* **WORK TASK**
Once you reach the line containing "6 != 0, illegal)]" in the entries below, write out that line and each one after it down to the line containing "o => o.cause true", exactly and with nothing added.

* **GIVEN DATA**

_ _ _ _

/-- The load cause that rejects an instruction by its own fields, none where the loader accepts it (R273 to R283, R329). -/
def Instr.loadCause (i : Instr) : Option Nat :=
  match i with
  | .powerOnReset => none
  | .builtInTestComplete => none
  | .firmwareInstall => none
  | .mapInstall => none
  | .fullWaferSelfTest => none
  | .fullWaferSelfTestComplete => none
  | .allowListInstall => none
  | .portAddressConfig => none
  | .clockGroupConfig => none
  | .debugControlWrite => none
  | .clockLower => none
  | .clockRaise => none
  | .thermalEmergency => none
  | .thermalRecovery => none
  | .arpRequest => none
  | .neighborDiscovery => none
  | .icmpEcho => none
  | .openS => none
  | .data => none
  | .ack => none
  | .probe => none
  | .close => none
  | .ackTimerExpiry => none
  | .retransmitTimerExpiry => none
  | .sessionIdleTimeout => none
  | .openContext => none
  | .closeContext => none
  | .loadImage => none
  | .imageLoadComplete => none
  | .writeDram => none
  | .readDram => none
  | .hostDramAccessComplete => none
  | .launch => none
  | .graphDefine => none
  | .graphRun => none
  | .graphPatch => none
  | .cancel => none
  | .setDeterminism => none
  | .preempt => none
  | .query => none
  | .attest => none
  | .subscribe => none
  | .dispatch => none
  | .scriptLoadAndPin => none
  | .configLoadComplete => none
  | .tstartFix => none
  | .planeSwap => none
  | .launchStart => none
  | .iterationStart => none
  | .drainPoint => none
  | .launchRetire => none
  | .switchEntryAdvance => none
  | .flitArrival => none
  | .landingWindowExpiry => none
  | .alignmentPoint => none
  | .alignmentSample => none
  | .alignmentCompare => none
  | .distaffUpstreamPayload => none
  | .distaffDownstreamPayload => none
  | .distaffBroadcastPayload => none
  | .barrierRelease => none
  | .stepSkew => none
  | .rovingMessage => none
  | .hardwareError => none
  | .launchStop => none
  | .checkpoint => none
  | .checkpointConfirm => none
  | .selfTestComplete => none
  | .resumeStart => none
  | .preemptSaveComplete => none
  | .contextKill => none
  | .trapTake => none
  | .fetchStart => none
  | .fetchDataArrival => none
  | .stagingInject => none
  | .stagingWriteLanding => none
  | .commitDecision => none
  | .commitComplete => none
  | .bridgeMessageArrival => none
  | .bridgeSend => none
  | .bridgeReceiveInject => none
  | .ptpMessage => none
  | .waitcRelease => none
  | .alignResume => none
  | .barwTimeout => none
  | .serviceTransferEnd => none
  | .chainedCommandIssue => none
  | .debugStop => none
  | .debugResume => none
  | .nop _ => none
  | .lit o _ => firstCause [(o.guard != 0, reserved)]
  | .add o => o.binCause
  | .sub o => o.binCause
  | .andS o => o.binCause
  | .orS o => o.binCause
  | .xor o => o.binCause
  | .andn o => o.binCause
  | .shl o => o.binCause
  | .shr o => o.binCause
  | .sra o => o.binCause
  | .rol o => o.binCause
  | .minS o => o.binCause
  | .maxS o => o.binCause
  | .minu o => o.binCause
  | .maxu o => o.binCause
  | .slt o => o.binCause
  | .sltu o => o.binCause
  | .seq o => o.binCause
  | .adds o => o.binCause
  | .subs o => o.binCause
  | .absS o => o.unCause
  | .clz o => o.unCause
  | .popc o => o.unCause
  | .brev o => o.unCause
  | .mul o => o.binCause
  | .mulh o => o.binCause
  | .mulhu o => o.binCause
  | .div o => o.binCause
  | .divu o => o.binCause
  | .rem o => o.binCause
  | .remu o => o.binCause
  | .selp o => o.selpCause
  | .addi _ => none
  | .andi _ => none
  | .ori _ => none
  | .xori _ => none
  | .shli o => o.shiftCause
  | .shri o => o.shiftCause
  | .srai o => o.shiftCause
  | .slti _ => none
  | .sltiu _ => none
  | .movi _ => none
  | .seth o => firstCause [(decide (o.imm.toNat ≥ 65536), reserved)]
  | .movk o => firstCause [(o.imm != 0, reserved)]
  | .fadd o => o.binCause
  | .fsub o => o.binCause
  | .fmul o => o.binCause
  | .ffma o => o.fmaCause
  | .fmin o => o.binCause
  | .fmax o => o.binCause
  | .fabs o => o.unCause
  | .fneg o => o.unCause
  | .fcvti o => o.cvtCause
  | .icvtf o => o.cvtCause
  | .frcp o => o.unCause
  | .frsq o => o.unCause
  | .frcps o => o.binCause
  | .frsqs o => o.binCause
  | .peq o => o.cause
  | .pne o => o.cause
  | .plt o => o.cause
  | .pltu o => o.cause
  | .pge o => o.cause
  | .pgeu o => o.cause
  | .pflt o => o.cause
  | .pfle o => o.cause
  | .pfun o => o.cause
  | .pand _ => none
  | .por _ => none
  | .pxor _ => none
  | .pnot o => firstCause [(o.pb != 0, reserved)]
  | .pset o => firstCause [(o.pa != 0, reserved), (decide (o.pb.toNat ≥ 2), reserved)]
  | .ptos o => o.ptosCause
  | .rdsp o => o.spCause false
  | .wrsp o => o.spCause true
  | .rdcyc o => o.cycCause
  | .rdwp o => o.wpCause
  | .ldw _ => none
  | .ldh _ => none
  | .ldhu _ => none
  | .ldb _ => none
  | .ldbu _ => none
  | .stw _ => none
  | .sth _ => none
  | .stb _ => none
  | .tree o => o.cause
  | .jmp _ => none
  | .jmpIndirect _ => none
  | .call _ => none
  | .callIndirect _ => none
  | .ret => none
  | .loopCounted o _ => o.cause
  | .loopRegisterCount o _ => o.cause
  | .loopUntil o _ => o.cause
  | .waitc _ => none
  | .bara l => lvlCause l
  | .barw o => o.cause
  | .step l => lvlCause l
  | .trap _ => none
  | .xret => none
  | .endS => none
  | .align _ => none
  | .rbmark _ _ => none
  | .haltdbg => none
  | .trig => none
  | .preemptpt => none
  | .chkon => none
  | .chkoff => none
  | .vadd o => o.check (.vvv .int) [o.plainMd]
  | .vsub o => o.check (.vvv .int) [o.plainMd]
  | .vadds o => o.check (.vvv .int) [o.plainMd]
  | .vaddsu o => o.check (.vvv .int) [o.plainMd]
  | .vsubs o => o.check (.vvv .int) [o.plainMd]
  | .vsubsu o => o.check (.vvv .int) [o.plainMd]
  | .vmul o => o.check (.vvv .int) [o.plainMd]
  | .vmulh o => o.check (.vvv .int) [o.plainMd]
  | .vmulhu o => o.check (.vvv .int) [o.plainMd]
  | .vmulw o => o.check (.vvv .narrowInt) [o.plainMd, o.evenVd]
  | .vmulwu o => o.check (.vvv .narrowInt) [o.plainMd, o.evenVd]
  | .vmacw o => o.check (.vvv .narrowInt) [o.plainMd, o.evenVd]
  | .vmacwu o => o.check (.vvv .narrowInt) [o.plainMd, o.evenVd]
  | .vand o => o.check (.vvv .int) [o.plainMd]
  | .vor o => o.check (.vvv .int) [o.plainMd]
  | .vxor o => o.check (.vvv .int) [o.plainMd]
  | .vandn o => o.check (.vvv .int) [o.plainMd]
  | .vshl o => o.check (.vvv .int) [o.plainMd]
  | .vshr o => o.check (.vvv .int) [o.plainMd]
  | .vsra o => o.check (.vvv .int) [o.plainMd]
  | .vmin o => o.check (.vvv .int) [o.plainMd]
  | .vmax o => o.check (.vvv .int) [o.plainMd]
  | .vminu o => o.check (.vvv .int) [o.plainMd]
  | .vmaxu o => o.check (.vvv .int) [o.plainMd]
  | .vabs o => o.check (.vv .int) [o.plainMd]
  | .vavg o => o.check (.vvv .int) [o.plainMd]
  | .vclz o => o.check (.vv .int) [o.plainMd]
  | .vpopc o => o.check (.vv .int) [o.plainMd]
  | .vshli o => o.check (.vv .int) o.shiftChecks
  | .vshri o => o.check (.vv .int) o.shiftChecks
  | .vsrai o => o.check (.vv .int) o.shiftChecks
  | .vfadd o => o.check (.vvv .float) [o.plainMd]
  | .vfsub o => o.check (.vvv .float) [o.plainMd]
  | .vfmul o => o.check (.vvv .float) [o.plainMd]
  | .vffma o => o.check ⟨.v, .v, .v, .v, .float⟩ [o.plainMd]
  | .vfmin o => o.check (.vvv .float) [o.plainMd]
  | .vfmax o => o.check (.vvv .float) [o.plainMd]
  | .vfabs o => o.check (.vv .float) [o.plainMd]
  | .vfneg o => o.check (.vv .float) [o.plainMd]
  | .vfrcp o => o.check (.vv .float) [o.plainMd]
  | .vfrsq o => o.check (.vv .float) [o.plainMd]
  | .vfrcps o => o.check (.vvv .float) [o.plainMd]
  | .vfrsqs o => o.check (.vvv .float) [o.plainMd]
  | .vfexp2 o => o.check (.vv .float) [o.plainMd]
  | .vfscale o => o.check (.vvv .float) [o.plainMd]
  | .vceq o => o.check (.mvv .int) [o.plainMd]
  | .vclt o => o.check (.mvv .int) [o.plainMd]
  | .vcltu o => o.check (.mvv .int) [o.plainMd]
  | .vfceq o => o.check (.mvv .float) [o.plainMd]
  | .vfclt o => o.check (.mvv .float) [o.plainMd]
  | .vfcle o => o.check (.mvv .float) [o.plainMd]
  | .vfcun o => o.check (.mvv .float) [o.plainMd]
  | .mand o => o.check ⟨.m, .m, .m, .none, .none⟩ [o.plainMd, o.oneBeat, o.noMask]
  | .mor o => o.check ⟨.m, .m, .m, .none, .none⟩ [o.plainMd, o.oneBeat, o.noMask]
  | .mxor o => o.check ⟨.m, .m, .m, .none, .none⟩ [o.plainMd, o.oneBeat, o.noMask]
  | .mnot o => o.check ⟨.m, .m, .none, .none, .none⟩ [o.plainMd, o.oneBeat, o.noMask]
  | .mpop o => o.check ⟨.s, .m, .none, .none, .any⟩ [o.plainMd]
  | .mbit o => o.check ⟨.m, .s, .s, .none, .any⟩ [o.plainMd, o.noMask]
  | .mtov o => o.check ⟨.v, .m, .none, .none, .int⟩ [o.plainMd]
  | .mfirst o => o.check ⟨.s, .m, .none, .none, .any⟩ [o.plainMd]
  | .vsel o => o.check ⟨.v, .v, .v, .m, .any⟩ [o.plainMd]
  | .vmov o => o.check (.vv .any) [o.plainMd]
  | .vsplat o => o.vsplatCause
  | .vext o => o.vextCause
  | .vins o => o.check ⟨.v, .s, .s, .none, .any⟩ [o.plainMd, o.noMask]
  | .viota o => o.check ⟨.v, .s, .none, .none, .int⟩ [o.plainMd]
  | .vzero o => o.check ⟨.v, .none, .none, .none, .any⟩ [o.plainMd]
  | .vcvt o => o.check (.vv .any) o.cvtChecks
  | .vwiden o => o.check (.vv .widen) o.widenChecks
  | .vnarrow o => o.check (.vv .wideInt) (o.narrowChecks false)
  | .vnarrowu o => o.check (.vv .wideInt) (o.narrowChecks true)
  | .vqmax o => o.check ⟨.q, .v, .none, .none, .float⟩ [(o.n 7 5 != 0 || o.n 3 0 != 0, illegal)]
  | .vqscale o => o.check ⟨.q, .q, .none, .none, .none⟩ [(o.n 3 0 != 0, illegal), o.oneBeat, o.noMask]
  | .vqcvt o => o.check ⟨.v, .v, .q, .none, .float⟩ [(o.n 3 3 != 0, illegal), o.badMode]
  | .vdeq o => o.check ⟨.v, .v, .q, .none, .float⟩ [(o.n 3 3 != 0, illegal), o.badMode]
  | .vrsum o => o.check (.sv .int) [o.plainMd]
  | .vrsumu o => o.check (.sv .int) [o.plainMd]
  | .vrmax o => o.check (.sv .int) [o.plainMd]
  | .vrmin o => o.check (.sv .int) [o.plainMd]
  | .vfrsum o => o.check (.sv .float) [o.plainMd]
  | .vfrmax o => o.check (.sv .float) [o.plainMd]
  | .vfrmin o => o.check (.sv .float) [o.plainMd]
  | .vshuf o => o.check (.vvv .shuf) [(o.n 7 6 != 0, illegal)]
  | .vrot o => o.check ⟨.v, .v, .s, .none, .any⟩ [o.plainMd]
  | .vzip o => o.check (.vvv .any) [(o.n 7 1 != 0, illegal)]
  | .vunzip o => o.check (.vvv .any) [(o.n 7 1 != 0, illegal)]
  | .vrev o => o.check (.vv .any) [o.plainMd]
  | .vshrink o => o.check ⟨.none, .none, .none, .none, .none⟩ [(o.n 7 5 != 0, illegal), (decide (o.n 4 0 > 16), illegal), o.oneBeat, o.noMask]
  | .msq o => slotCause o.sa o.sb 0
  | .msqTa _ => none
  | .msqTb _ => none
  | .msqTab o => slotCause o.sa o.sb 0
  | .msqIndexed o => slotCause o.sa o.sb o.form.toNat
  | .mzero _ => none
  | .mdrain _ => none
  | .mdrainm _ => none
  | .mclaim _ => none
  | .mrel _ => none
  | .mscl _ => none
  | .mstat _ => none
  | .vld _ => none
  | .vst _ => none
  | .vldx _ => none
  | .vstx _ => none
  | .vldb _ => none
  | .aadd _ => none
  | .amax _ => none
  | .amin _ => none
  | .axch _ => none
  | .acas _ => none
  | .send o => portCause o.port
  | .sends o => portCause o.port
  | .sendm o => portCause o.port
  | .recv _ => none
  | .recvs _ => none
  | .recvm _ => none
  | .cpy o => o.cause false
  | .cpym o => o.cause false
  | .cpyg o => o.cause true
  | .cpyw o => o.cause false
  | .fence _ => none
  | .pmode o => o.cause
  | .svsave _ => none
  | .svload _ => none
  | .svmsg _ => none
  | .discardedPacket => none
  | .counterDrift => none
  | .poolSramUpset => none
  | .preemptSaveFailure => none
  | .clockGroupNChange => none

_ _ _ _

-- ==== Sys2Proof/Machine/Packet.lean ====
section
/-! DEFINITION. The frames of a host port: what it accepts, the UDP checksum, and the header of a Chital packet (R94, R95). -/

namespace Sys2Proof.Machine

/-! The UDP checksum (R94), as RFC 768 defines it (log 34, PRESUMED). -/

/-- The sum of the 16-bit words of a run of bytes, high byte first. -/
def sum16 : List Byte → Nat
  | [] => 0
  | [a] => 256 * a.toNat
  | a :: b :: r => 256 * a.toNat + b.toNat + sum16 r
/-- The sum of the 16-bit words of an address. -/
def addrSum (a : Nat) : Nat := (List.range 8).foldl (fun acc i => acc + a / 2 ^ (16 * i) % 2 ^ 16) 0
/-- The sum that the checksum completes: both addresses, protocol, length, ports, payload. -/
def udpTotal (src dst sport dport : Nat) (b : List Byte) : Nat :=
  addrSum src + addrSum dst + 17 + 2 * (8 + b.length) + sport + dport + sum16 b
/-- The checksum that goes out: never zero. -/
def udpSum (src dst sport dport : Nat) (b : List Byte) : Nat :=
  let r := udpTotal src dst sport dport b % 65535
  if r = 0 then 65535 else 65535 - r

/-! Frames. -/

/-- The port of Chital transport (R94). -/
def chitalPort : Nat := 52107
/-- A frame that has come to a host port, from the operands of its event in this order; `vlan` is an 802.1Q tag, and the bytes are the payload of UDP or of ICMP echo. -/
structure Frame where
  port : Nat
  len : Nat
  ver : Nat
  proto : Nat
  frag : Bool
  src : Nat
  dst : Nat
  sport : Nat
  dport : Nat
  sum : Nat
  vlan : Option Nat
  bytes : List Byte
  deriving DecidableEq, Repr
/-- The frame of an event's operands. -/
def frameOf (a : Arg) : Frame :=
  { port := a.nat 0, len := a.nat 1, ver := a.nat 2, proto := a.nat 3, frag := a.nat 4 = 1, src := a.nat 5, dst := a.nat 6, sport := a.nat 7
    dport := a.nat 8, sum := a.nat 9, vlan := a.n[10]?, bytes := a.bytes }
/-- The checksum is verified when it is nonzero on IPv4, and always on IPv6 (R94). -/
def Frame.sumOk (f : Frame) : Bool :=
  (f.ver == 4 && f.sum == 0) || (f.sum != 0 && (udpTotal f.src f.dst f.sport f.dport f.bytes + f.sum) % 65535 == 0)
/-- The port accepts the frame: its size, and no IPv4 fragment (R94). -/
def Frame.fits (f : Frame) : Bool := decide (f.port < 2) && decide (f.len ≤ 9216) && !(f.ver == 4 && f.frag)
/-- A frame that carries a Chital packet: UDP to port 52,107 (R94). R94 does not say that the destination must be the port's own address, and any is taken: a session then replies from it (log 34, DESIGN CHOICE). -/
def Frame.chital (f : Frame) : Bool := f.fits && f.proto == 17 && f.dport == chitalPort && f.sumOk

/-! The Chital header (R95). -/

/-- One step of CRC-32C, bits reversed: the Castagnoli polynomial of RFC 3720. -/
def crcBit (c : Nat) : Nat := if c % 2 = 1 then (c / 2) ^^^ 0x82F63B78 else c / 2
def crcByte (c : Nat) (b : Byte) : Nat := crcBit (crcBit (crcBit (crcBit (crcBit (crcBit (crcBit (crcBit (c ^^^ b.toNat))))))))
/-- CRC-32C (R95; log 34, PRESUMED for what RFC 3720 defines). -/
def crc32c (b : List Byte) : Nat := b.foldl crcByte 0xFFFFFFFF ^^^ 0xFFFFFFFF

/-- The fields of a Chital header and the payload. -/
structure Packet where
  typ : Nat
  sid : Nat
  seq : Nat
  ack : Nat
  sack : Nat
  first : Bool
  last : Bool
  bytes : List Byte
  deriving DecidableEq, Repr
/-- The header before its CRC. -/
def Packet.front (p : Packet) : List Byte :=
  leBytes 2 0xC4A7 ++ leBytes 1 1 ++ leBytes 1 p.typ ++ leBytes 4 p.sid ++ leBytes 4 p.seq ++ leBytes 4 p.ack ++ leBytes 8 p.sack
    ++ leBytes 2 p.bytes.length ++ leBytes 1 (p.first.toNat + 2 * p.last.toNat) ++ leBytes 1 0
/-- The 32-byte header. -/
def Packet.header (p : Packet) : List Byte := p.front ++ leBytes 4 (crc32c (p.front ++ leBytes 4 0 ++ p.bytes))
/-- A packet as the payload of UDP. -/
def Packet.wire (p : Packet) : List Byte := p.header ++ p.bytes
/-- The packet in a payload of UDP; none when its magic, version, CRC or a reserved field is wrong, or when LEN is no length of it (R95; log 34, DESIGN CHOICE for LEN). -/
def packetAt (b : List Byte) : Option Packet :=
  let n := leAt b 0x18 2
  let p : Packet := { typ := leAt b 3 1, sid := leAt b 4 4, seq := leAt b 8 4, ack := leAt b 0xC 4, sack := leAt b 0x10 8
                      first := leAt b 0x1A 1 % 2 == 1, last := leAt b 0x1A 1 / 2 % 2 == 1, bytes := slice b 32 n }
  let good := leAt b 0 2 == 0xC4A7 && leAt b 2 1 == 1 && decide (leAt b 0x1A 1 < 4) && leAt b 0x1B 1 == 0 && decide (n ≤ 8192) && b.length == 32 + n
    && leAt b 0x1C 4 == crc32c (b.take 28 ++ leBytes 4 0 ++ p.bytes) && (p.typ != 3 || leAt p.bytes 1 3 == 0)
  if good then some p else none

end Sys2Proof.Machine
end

_ _ _ _

* **ANSWER**
  | .vshuf o => o.check (.vvv .shuf) [(o.n 7 6 != 0, illegal)]
  | .vrot o => o.check ⟨.v, .v, .s, .none, .any⟩ [o.plainMd]
  | .vzip o => o.check (.vvv .any) [(o.n 7 1 != 0, illegal)]
  | .vunzip o => o.check (.vvv .any) [(o.n 7 1 != 0, illegal)]
  | .vrev o => o.check (.vv .any) [o.plainMd]
  | .vshrink o => o.check ⟨.none, .none, .none, .none, .none⟩ [(o.n 7 5 != 0, illegal), (decide (o.n 4 0 > 16), illegal), o.oneBeat, o.noMask]
  | .msq o => slotCause o.sa o.sb 0
  | .msqTa _ => none
  | .msqTb _ => none
  | .msqTab o => slotCause o.sa o.sb 0
  | .msqIndexed o => slotCause o.sa o.sb o.form.toNat
  | .mzero _ => none
  | .mdrain _ => none
  | .mdrainm _ => none
  | .mclaim _ => none
  | .mrel _ => none
  | .mscl _ => none
  | .mstat _ => none
  | .vld _ => none
  | .vst _ => none
  | .vldx _ => none
  | .vstx _ => none
  | .vldb _ => none
  | .aadd _ => none
  | .amax _ => none
  | .amin _ => none
  | .axch _ => none
  | .acas _ => none
  | .send o => portCause o.port
  | .sends o => portCause o.port
  | .sendm o => portCause o.port
  | .recv _ => none
  | .recvs _ => none
  | .recvm _ => none
  | .cpy o => o.cause false
  | .cpym o => o.cause false
  | .cpyg o => o.cause true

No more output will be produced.